There were some notable thunderstorms during June 1910 especially in the early part of the month with the 6th-10th being particularly thundery and accompanied by hailstorms.

CET: 14.7

Here are some reports on the storms

6th June

Shrewton: From midnight for nearly 90 minutes, thunder and lightning were almost continuous, most of the flashes within a half a mile...on many occasions the thunder sounded like the rush of an enormous live shell across the sky, ending in an explosion; perhaps this may have been ball lightning as this was seen by a neighbour.

Brighton: A house was struck by lightning and partially destroyed by fire.

7th June

Epsom: sheet and fork lightning, the fork lightning flashes being red and orange. Frequent thunderstorms throughout the day.

Chiselhurst: During the thunderstorm, a nursemaid and two children sheltered under a tree. The stree was struck, the girl instanteously killed and one of the children received a severe shock.

Wantage: At 11pm, a large barn adjacent to the house was struck and soon in flames, the phenomenally heavy rain which accompanied the storm proving very useful in preventing the house from catching fire from the burning pieces of thatch carried over from it.

Swerford: About 8.45pm, another thunderstorm came on from the west and was the worst storm experienced for many years. Rain came down in torrents, blocking the drains and damaging the roads considerably.

9th June

Wych Cross Place: Quantities of large hail stones and irregular pieces of ice were accompanied by vivid lightning which did much damage to trees and buildings.

Caversham: For 35 minutes hailstones varying in size from a marble to a large walnut, fell so that the ground was white with them. The lightning was very severe.

Assenton: Some hail stones were half an ounce in weight and lay in places a foot deep. They froze compact and it was two days before all disappeared.

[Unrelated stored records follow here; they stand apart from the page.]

/-- The two FP32 statistics of a row (R196, R206, R207). -/
def State.storeStats (s : State) (fl : Flight) (r : Nat) (a b : FV) : State :=
  let x := slotOf fl.words 4
  if !x.present then s
  else
    let sp := outSpec fl.words fl.op 4
    s.store (x.addr + r * x.stride) (packCodes .fp32 [(convert a sp 0).1, (convert b sp 0).1])

/-- The work that an engine did for a chunk or unit, counted (R218). -/
def State.countHarrow (s : State) (e elems cycles : Nat) : State :=
  (s.bumpBy (harrowReg e 0x128) elems).bumpBy (harrowReg e 0x130) cycles

/-- The accumulators that a unit read through the service slots of its Field's Glean, counted there (R186, R197): rows of
`n` elements of the input slots that lie in Glean, one a row of an operand that holds one. -/
def State.countGleanRead (s : State) (d : List Word512) (rows n : Nat) : State :=
  s.bumpBy (gleanReg (harrowF d).field 0x118) (rows * (((harrowSlots d).filter (fun x => !x.1.out && slotInGlean x.2)).map (fun x =>
    if x.1.kind = .perRow then 1 else n)).sum)

/-- The stochastic index of element (r, c) (R198). -/
def elemIndex (h : HarrowF) (r c : Nat) : Nat := (h.tRow0 + r) * h.tCols + h.tCol0 + c

/-! ### MAP -/

/-- MAP: the next chunk of 256 elements of a row (R201). -/
def State.mapChunk (s : State) (id u : Nat) : State :=
  match s.flightOf id 3 1 with
  | none => s
  | some f =>
    match s.unitReady f u with
    | none => s
    | some (e, x) =>
      let d := f.words
      let h := harrowF d
      let c0 := 256 * x.stored
      let n := min 256 (h.cols - c0)
      let kind (b : Bool) : SlotKind := if b then .perRow else .element
      let get (slot : Nat) (k : SlotKind) (c : Nat) : FV :=
        if (slotOf d slot).present then s.slotElem k (slotOf d slot) h.cols u c else FV.zero
      let p0bits := fld (dword d 1) 223 192
      let keep (c : Nat) : Bool :=
        decide (p0bits ≤ ((s.drawFor (harrowTag d 1) f.step (elemIndex h u c)).toNat >>> 32))
      let v (i : Nat) : FV := mapFn h.op (harrowP d 0) (harrowP d 1) (get 0 .element (c0 + i)) (get 1 (kind h.bPerRow) (c0 + i))
        (get 2 (kind h.cPerRow) (c0 + i)) (keep (c0 + i))
      let vs := (List.range n).map v
      let o := slotOf d 3
      let mk := slotOf d 4
      let s1 := s.storeElems f 3 (o.addr + u * o.stride) h.cols c0 (fun i => elemIndex h u (c0 + i)) vs
      let s2 := if mk.present then
          s1.store (mk.addr + u * mk.stride + c0 / 8) (packBits ((List.range n).map (fun i =>
            if h.op = 0x19 then keep (c0 + i) else maskOf h.maskPred (vs.getD i FV.zero))))
        else s1
      let cyc := if h.op ≤ 0x0A && harrowPacked d then (if x.stored % 2 = 0 then 1 else 0) else mapCycles h.op
      ((s2.countHarrow e n cyc).countGleanRead d 1 n).unitStored f u

/-! ### Row reductions (R204, R205) -/

/-- One level of a balanced tree. -/
def treeStep (f : FV → FV → FV) : List FV → List FV
  | a :: b :: rest => f a b :: treeStep f rest
  | l => l

/-- n levels of a balanced tree. -/
def treeLevelsOf (f : FV → FV → FV) : Nat → List FV → FV → FV
  | 0, l, z => l.headD z
  | n + 1, l, z => treeLevelsOf f n (treeStep f l) z

/-- A list padded with an identity to a length. -/
def padTo (n : Nat) (z : FV) (l : List FV) : List FV := l ++ List.replicate (n - l.length) z

/-- The least k with n ≤ 2^k. -/
def log2Up (n : Nat) : Nat := if n ≤ 1 then 0 else Nat.log2 (n - 1) + 1

/-- The reduction of a row in the fixed order: chunks of 256, then a tree over the chunks (R204). -/
def rowReduce (f : FV → FV → FV) (z : FV) (vs : List FV) : FV :=
  let n := ceilDiv vs.length 256
  let chunk (i : Nat) : FV := treeLevelsOf f 8 (padTo 256 z ((vs.drop (256 * i)).take 256)) z
  let k := log2Up n
  treeLevelsOf f k (padTo (2 ^ k) z ((List.range n).map chunk)) z

def rowSum (vs : List FV) : FV := rowReduce addF32 FV.zero vs
def rowMax (vs : List FV) : FV := rowReduce maxF (.inf true) vs

/-- ROWREDUCE's reduction of a row (R205). -/
def reduceFn (op : Nat) (vs : List FV) : FV :=
  match op with
  | 1 => rowSum vs
  | 2 => rowSum (vs.map (fun x => mulF32 x x))
  | 3 => rowMax vs
  | 4 => rowReduce minF (.inf false) vs
  | _ => rowReduce maxF FV.zero (vs.map FV.abs)

/-- The elements of row u of slot 0. -/
def State.rowElems (s : State) (d : List Word512) (u : Nat) : List FV :=
  let h := harrowF d
  (List.range h.cols).map (fun c => s.slotElem .element (slotOf d 0) h.cols u c)

/-- ROWREDUCE of one row. -/
def State.rowReduceUnit (s : State) (id u : Nat) : State :=
  match s.flightOf id 3 2 with
  | none => s
  | some f =>
    match s.unitReady f u with
    | none => s
    | some (e, _) =>
      let h := harrowF f.words
      (((s.storePerRow f 3 u (elemIndex h u 0) (reduceFn h.op (s.rowElems f.words u))).countHarrow e 1 (ceilDiv h.cols 256)).countGleanRead f.words 1 h.cols).unitStored f u

/-! ### SOFTMAX and NORM -/

/-- SOFTMAX of a row whose masked elements are already −inf: y, and the two statistics (R206). -/
def softmaxRow (t : List FV) : List FV × FV × FV :=
  if t.all (fun v => v == .inf true) then (t.map (fun _ => FV.zero), .inf true, FV.zero)
  else
    let mx := rowMax t
    let e := t.map (fun v => harrowFn 0x0B (subF32 v mx))
    let sm := rowSum e
    (e.map (fun v => mulF32 v (recipF32 sm)), mx, sm)

/-- SOFTMAX of one row. A poisoned mask bit is a free value of its place alone (R4; log entry 9). -/
def State.softmaxUnit (s : State) (id u : Nat) : State :=
  match s.flightOf id 3 3 with
  | none => s
  | some f =>
    match s.unitReady f u with
    | none => s
    | some (e, _) =>
      let d := f.words
      let h := harrowF d
      let mk := slotOf d 1
      let maskAddr (c : Nat) := mk.addr + u * mk.stride + c / 8
      let live (c : Nat) : Bool :=
        if !mk.present then true
        else if s.poisonedAt (maskAddr c) then bitOf (Config.openValue 2 [mk.addr + u * mk.stride, c]) 0
        else bitOf (s.byte (maskAddr c)).toNat (c % 8)
      let t := (List.range h.cols).map (fun c =>
        if live c then mulF32 (s.slotElem .element (slotOf d 0) h.cols u c) (harrowP d 0) else .inf true)
      let r := softmaxRow t
      let o := slotOf d 3
      let s1 := s.storeElems f 3 (o.addr + u * o.stride) h.cols 0 (fun c => elemIndex h u c) r.1
      let s2 := s1.storeStats f u r.2.1 r.2.2
      ((s2.countHarrow e h.cols (10 * ceilDiv h.cols 256)).countGleanRead d 1 h.cols).unitStored f u

/-- NORM of a row: y, mu and rs (R207). -/
def normRow (layer : Bool) (eps : FV) (x gain bias : List FV) : List FV × FV × FV :=
  let rc := recipF32 ((FV.ofInt x.length 0).toF32)
  let mu := if layer then mulF32 (rowSum x) rc else FV.zero
  let dv := x.map (fun v => subF32 v mu)
  let var := mulF32 (rowSum (dv.map (fun v => mulF32 v v))) rc
  let rs := harrowFn 0x11 (addF32 var eps)
  ((List.range x.length).map (fun i => fmaF32 (mulF32 (dv.getD i FV.zero) rs) (gain.getD i FV.one) (bias.getD i FV.zero)), mu, rs)

/-- NORM of one row. -/
def State.normUnit (s : State) (id u : Nat) : State :=
  match s.flightOf id 3 4 with
  | none => s
  | some f =>
    match s.unitReady f u with
    | none => s
    | some (e, _) =>
      let d := f.words
      let h := harrowF d
      let vec (slot : Nat) : List FV :=
        if (slotOf d slot).present then (List.range h.cols).map (fun c => s.slotElem .vector (slotOf d slot) h.cols u c) else []
      let r := normRow (h.op == 1) (harrowP d 0) (s.rowElems d u) (vec 1) (vec 2)
      let o := slotOf d 3
      let s1 := s.storeElems f 3 (o.addr + u * o.stride) h.cols 0 (fun c => elemIndex h u c) r.1
      (((s1.storeStats f u r.2.1 r.2.2).countHarrow e h.cols (4 * ceilDiv h.cols 256)).countGleanRead d 1 h.cols).unitStored f u

/-! ### OPTIM (R208, R209) -/

/-- The update of one element: w1, m1 and v1 (R208). -/
def optimElem (adamw : Bool) (p : Nat → FV) (g0 w m v : FV) : FV × FV × FV :=
  let g := mulF32 g0 (p 6)
  if adamw then
    let m1 := fmaF32 (p 0) m (mulF32 (subF32 FV.one (p 0)) g)
    let v1 := fmaF32 (p 1) v (mulF32 (subF32 FV.one (p 1)) (mulF32 g g))
    let u := mulF32 (mulF32 m1 (p 2)) (recipF32 (addF32 (sqrtF32 (mulF32 v1 (p 3))) (p 4)))
    (subF32 w (addF32 u (mulF32 (p 5) w)), m1, v1)
  else
    let m1 := fmaF32 (p 0) m g
    let u := mulF32 m1 (p 2)
    (subF32 w (addF32 u (mulF32 (p 5) w)), m1, FV.zero)

/-- OPTIM of one tile of up to 64 × 64 elements. -/
def State.optimUnit (s : State) (id u : Nat) : State :=
  match s.flightOf id 3 5 with
  | none => s
  | some f =>
    match s.unitReady f u with
    | none => s
    | some (e, _) =>
      let d := f.words
      let h := harrowF d
      let nt := ceilDiv h.cols 64
      let r0 := 64 * (u / nt)
      let c0 := 64 * (u % nt)
      let nr := min 64 (h.rows - r0)
      let nc := min 64 (h.cols - c0)
      let get (slot r c : Nat) : FV := s.slotElem .element (slotOf d slot) h.cols r c
      let elem (r c : Nat) : FV × FV × FV := optimElem (h.op == 1) (harrowP d) (get 0 r c) (get 1 r c) (get 2 r c)
        (if h.op = 1 then get 3 r c else FV.zero)
      let tile := (List.range nr).map (fun i => (List.range nc).map (fun j => elem (r0 + i) (c0 + j)))
      let byRow (t : State) (slot : Nat) (pick : FV × FV × FV → FV) : State :=
        (List.range nr).foldl (fun t i =>
          let o := slotOf d slot
          t.storeElems f slot (o.addr + (r0 + i) * o.stride) h.cols c0 (fun j => elemIndex h (r0 + i) (c0 + j))
            ((tile.getD i []).map pick)) t
      let s1 := byRow (byRow s 4 (·.1)) 5 (fun x => x.2.1)
      let s2 := if h.op = 1 then byRow s1 6 (fun x => x.2.2) else s1
      let s3 := byRow s2 7 (·.1)
      let o := slotOf d 8
      let s4 := (List.range nc).foldl (fun t j =>
        t.storeElems f 8 (o.addr + (c0 + j) * o.stride) h.rows r0 (fun i => (h.tCol0 + c0 + j) * h.tRows + h.tRow0 + (r0 + i))
          ((List.range nr).map (fun i => ((tile.getD i []).getD j (FV.zero, FV.zero, FV.zero)).1))) s3
      ((s4.countHarrow e (nr * nc * (if h.op = 1 then 5 else 4)) (4 * ceilDiv (nr * nc) 256)).countGleanRead d nr nc).unitStored f u

/-! ### Units end, descriptors complete -/

/-- HARROW_UNIT_COMPLETE: a unit whose last chunk is stored frees its thread; the descriptor completes
once all its units have, or those dealt before it was ended (R192, R210, R217). A descriptor of no
elements completes with no effect once its gate has fired (R14). -/
def State.unitComplete (s : State) (id u : Nat) : State :=
  match s.flight id with
  | none => s
  | some f =>
    if f.cls != 3 || !f.fired && f.ending.isNone then s
    else
      let h := f.harrow?
      let total := harrowUnits f.words
      match h.running.find? (fun x => x.unit == u && decide (unitChunks f.words ≤ x.stored)) with
      | some x =>
        let h1 := { h with running := h.running.filter (fun y => y.unit != x.unit), finished := h.finished + 1 }
        let s1 := (s.setFlight { f with prog := Prog.harrow h1 }).bump (harrowReg ((s.engineRunner f.unit).getD f.unit) 0x120)
        if h1.running.isEmpty && h1.again.isEmpty && (f.ending.isSome || decide (total ≤ h1.dealt)) then
          s1.complete id (if total ≤ h1.finished then 0 else f.ending.getD 0) else s1
      | none =>
        if h.running.isEmpty && h.again.isEmpty && (f.ending.isSome || total = 0) then s.complete id (f.ending.getD 0) else s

Waterstock: Extraordinary hailstorm, the stones being as large as walnuts. At one stage there were nearly 4 inches of hail on the open ground, while against walls in places there were broad mounds 4 feet deep. All the hail stones were composed of dense clear ice wrapped round a dull centre.

Broadstone: Brilliant display of sheet lightning in all directions of the sky at night, the prevailing colours being orange, blue and red.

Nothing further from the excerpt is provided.